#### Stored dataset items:
• • • •
-- ==== Sys2Proof/Laws/Build.lean ====
section
/-! SUPPORT. The tree that TB_INIT, TB_MERGE and TB_FIX1 build from a frequency table, and the code lengths WALK reads
from it (41_tree_builder.md R117 to R120, 42_code_assigner.md R130 to R132, 45_orchestration.md R232). -/

namespace Sys2Proof.Machine

/-- The three tree operations in the order of the ENCODE program (45_orchestration.md R201). -/
def buildTree (s : State) : State := fixOne (mergeTree (initTree s))

/-- The leaves of the symbols counted. -/
def countedLeaves (freq : Vector Nat 256) : List (Byte × Nat) := (present freq).map fun b => (b, tab freq b)

/-- The sum of the counters (40_frequency.md R101). -/
def total (freq : Vector Nat 256) : Nat := ((present freq).map (tab freq)).sum

/-- The queue after TB_INIT as a forest of leaves. -/
def leafTree (freq : Vector Nat 256) (i : Nat) : HTree :=
  match (present freq)[i]? with
  | some b => .leaf (tab freq b) b
  | none => .leaf 0 0

theorem leafTree_eq {freq : Vector Nat 256} {i : Nat} (h : i < (present freq).length) :
    leafTree freq i = .leaf (tab freq (present freq)[i]) (present freq)[i] := by
  simp [leafTree, h]

theorem initTree_forest (s : State) : Forest (initTree s) (leafTree s.freq) := by
  obtain ⟨h1, -, h3, h4, -⟩ := initTree_spec s
  refine ⟨by rw [h3]; exact List.pairwise_lt_range, ?_⟩
  intro i hi
  rw [h3, List.mem_range] at hi
  rw [leafTree_eq hi]
  exact .leaf (by omega) (h4 i hi)

theorem map_range_leafTree {α : Type} (freq : Vector Nat 256) (f : HTree → α) :
    (List.range (present freq).length).map (fun i => f (leafTree freq i)) =
      (present freq).map fun b => f (.leaf (tab freq b) b) := by
  apply List.ext_getElem
  · simp
  · intro i h1 h2
    have hi : i < (present freq).length := by simpa using h1
    simp [leafTree_eq hi]

theorem takeRoot_eq {s : State} {i : Nat} (h : s.pq = [i]) : takeRoot s = { s with pq := [], root := i } := by
  have : extractMin s = some (i, { s with pq := [] }) := by simp [extractMin, h, pqLeast]
  simp [takeRoot, this]

/-- A number of symbols as TB_MERGE's cost bound takes it. -/
theorem exists_round {n : Nat} (h2 : 2 ≤ n) (h : n ≤ 256) : ∃ j r, n = 2 ^ j + r ∧ r ≤ 2 ^ j ∧ j ≤ 7 := by
  by_cases h7 : 128 ≤ n
  · exact ⟨7, n - 128, by norm_num; omega, by norm_num; omega, le_refl 7⟩
  · refine ⟨Nat.log 2 n, n - 2 ^ Nat.log 2 n, ?_, ?_, ?_⟩
    · have := Nat.pow_log_le_self 2 (x := n) (by omega)
      omega
    · have := Nat.lt_pow_succ_log_self (b := 2) (by omega) n
      rw [Nat.succ_eq_add_one, pow_succ] at this
      omega
    · have : Nat.log 2 n < 8 := Nat.log_lt_of_lt_pow (by omega) (by norm_num; omega)
      omega

/-- What TB_INIT and TB_MERGE leave of a table with a counter that is not 0 (41_tree_builder.md R117, R120;
45_orchestration.md R232). -/
theorem mergeTree_spec (s : State) (hpos : present s.freq ≠ []) :
    ∃ T, let t := mergeTree (initTree s)
      let n := (present s.freq).length
      Holds t.nodeAt t.ncount t.root T ∧ T.leaves.Perm (countedLeaves s.freq) ∧ T.Full ∧
        t.ncount = 2 * n - 1 ∧ (2 ≤ n → t.root = 2 * n - 2 ∧ T.cost ≤ 8 * total s.freq) ∧
        (n = 1 → t.root = 0) ∧
        t = { s with node := t.node, pq := [], ncount := t.ncount, nsym := n, root := t.root } := by
  obtain ⟨h1, h2, h3, h4, h5⟩ := initTree_spec s
  have hn0 : 0 < (present s.freq).length := List.length_pos_iff.2 hpos
  have hn256 := present_length_le s.freq
  have hpq : (initTree s).pq ≠ [] := by
    intro e
    rw [h3] at e
    have := List.range_eq_nil.1 e
    omega
  have hl : (initTree s).pq.length = (present s.freq).length := by rw [h3]; simp
  obtain ⟨i, T, k1, k2, k3, k4, k5, k6, k7, k8, k9⟩ :=
    mergeLoop_spec (initTree s).pq.length (initTree s) (leafTree s.freq) (initTree_forest s) (le_refl _) hpq (by omega)
  have hroot : mergeTree (initTree s) =
      { mergeLoop (initTree s).pq.length (initTree s) with pq := [], root := i } := takeRoot_eq k1
  generalize hu : mergeLoop (initTree s).pq.length (initTree s) = u at *
  have hw : weights (initTree s).pq (leafTree s.freq) = (present s.freq).map (tab s.freq) := by
    rw [weights, h3, map_range_leafTree s.freq HTree.weight]
    rfl
  have hlow : (present s.freq).length = 1 → i = 0 := by
    intro e
    have hz : u = initTree s := by
      rw [← hu, hl, e, mergeLoop, if_neg (by omega)]
    rw [hz, h3, e] at k1
    simpa using k1.symm
  refine ⟨T, ?_⟩
  rw [hroot]
  refine ⟨k2, ?_, k5 ?_, ?_, ?_, hlow, ?_⟩
  · refine k4.trans ?_
    rw [h3, List.flatMap_def, map_range_leafTree s.freq HTree.leaves]
    simp only [HTree.leaves, countedLeaves]
    rw [List.flatten_eq_flatMap, List.flatMap_map]
    rw [List.map_eq_flatMap]
    simp
  · intro j hj
    rw [h3, List.mem_range] at hj
    rw [leafTree_eq hj]
    trivial
  · show u.ncount = _
    omega
  · intro h2'
    refine ⟨?_, ?_⟩
    · show i = _
      have := k7 (by omega)
      omega
    · obtain ⟨j, r, e1, e2, e3⟩ := exists_round h2' hn256
      have hc := k6 j r (by omega) e2
      have hzero : ((initTree s).pq.map fun i => (leafTree s.freq i).cost).sum = 0 := by
        rw [h3, map_range_leafTree s.freq HTree.cost]
        simp [HTree.cost]
      rw [hzero, hw] at hc
      have htk := sum_take_le ((present s.freq).map (tab s.freq)) (2 * r)
      have : j * ((present s.freq).map (tab s.freq)).sum ≤ 7 * ((present s.freq).map (tab s.freq)).sum :=
        Nat.mul_le_mul_right _ e3
      unfold total
      omega
  · show { u with pq := [], root := i } = _
    rw [k9, h5]
    simp only [h2]

theorem present_nodup (freq : Vector Nat 256) : (present freq).Nodup := allBytes_nodup.filter _

theorem present_pairwise (freq : Vector Nat 256) : (present freq).Pairwise fun a b => a.toNat < b.toNat :=
  allBytes_pairwise.sublist List.filter_sublist

theorem full_of_size_one {t : HTree} (h : t.Full) (hs : t.size = 1) : ∃ f b, t = .leaf f b := by
  cases t with
  | leaf f b => exact ⟨f, b, rfl⟩
  | one l => exact h.elim
  | two l r =>
    have := l.size_pos
    have := r.size_pos
    simp only [HTree.size] at hs
    omega

theorem nodeAt_set (s : State) (i : Nat) (h : i < 511) (n : Node) (k : Nat) :
    State.nodeAt { s with node := s.node.set i n h } k = if k = i then n else s.nodeAt k := by
  simp only [State.nodeAt]
  rw [Vector.getElem?_set]
  by_cases e : k = i
  · subst e; simp
  · simp [e, Ne.symm e]

/-- What the three tree operations leave of a table with a counter that is not 0 (41_tree_builder.md R116, R117,
R120; 42_code_assigner.md R132; 45_orchestration.md R232). -/
theorem buildTree_spec (s : State) (hpos : present s.freq ≠ []) :
    ∃ T, let t := buildTree s
      let n := (present s.freq).length
      Holds t.nodeAt t.ncount t.root T ∧ T.leaves.Perm (countedLeaves s.freq) ∧ 1 ≤ T.depth ∧ T.depth ≤ max 1 (n - 1) ∧
        ((T.paths []).map fun e => (1 / 2 : ℚ) ^ e.2.length).sum = (if n = 1 then 1 / 2 else 1) ∧
        (n = 1 → T.cost = total s.freq) ∧ (2 ≤ n → T.cost ≤ 8 * total s.freq) ∧
        t.ncount = (if n = 1 then 2 else 2 * n - 1) ∧ t.root + 1 = t.ncount ∧
        t = { s with node := t.node, pq := [], ncount := t.ncount, nsym := n, root := t.root } := by
  obtain ⟨T, h1, h2, h3, h4, h5, h6, h7⟩ := mergeTree_spec s hpos
  have hn0 : 0 < (present s.freq).length := List.length_pos_iff.2 hpos
  unfold buildTree
  generalize mergeTree (initTree s) = u at *
  generalize hn : (present s.freq).length = n at *
  have hnsym : u.nsym = n := by rw [h7]
  have hsize : T.size = n := by rw [← T.leaves_length, h2.length_eq, ← hn]; simp [countedLeaves]
  have hcost : (T.leaves.map (·.2)).sum = total s.freq := by
    rw [(h2.map _).sum_eq, countedLeaves, List.map_map]
    rfl
  by_cases e : n = 1
  · have hfix : fixOne u = { u with node := u.node.set 1 (.inner (u.nodeAt 0).freq 0 none), ncount := 2, root := 1 } := by
      rw [fixOne, if_pos (by omega)]
    obtain ⟨f, b, rfl⟩ := full_of_size_one h3 (by omega)
    have hr := h6 e
    rw [hr] at h1
    have hf : (u.nodeAt 0).freq = f := h1.freq
    have hnode : ∀ k, (fixOne u).nodeAt k = if k = 1 then .inner f 0 none else u.nodeAt k := by
      intro k
      rw [hfix]
      have := nodeAt_set { u with ncount := 2, root := 1 } 1 (by omega) (.inner (u.nodeAt 0).freq 0 none) k
      rw [hf] at this ⊢
      exact this
    have hnc : (fixOne u).ncount = 2 := by rw [hfix]
    have hrt : (fixOne u).root = 1 := by rw [hfix]
    have h0 : u.nodeAt 0 = .leaf f b := by cases h1; assumption
    refine ⟨.one (.leaf f b), ?_, h2, by simp [HTree.depth], by simp [HTree.depth], ?_, ?_, by omega, ?_, ?_, ?_⟩
    · rw [hnc, hrt]
      refine .one (j := 0) (by omega) ?_ (.leaf (by omega) ?_)
      · rw [hnode]; rfl
      · rw [hnode]; exact h0
    · simp [HTree.paths, e]
    · intro _
      simp only [HTree.leaves, List.map_cons, List.map_nil, List.sum_cons, List.sum_nil] at hcost
      simp only [HTree.cost, HTree.weight]
      omega
    · rw [hnc, if_pos e]
    · rw [hnc, hrt]
    · rw [hfix, h7]
  · have hfix : fixOne u = u := by rw [fixOne, if_neg (by omega)]
    rw [hfix]
    have hd := T.depth_lt_size h3
    refine ⟨T, h1, h2, ?_, by omega, ?_, by omega, fun h => (h5 h).2, ?_, ?_, h7⟩
    · cases T with
      | leaf f b => simp only [HTree.size] at hsize; omega
      | one l => exact h3.elim
      | two l r => simp [HTree.depth]
    · rw [T.kraft_full [] h3]
      simp [e]
    · rw [if_neg e]; omega
    · have := (h5 (by omega)).1
      omega

section walk
variable {s : State} {T : HTree}

theorem paths_keys (h : T.leaves.Perm (countedLeaves s.freq)) :
    ((T.paths []).map (·.1)).Perm (present s.freq) := by
  rw [T.paths_map_fst]
  have := h.map (·.1)
  rwa [countedLeaves, List.map_map, show ((fun e : Byte × Nat => e.1) ∘ fun b => (b, tab s.freq b)) = id from rfl,
    List.map_id] at this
• • • •
#### What is required:
When copying the data above, please keep exactly the lines from its first line through the line with "(40_frequency.md R101). -/", both ends included, and drop the rest.

#### Result of the task:
-- ==== Sys2Proof/Laws/Build.lean ====
section
/-! SUPPORT. The tree that TB_INIT, TB_MERGE and TB_FIX1 build from a frequency table, and the code lengths WALK reads
from it (41_tree_builder.md R117 to R120, 42_code_assigner.md R130 to R132, 45_orchestration.md R232). -/

namespace Sys2Proof.Machine

/-- The three tree operations in the order of the ENCODE program (45_orchestration.md R201). -/
def buildTree (s : State) : State := fixOne (mergeTree (initTree s))

/-- The leaves of the symbols counted. -/
def countedLeaves (freq : Vector Nat 256) : List (Byte × Nat) := (present freq).map fun b => (b, tab freq b)

/-- The sum of the counters (40_frequency.md R101). -/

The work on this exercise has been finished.